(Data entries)
--- START ---

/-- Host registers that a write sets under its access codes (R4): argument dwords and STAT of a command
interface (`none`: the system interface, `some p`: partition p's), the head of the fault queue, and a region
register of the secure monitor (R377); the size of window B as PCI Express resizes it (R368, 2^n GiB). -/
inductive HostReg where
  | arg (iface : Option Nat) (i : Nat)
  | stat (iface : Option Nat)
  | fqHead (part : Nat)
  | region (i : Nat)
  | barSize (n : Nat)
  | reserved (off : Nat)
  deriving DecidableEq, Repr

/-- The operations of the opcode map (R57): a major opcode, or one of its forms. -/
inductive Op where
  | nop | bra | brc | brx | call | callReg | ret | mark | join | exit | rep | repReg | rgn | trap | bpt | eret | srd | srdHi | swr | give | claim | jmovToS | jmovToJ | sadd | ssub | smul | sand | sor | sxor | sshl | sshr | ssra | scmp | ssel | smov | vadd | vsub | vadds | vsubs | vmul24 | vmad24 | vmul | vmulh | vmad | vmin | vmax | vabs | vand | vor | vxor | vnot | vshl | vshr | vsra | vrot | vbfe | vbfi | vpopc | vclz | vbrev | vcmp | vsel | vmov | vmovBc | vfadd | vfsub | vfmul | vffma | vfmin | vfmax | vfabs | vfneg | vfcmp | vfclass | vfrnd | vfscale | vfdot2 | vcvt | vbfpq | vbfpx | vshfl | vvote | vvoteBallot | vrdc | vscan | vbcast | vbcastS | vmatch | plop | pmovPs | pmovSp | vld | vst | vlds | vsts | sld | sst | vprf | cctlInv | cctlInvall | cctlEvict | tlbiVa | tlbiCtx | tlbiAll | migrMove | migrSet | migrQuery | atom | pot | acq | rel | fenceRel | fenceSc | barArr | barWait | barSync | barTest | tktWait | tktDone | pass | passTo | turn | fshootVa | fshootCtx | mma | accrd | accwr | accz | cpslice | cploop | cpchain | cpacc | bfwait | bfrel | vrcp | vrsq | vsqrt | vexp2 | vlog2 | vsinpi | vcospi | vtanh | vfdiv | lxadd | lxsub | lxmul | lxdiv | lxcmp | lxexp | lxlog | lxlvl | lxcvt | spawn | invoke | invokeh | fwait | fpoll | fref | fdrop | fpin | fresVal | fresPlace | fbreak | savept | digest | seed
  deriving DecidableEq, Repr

--- END ---

Show all lines above containing "where".

inductive HostReg where
inductive Op where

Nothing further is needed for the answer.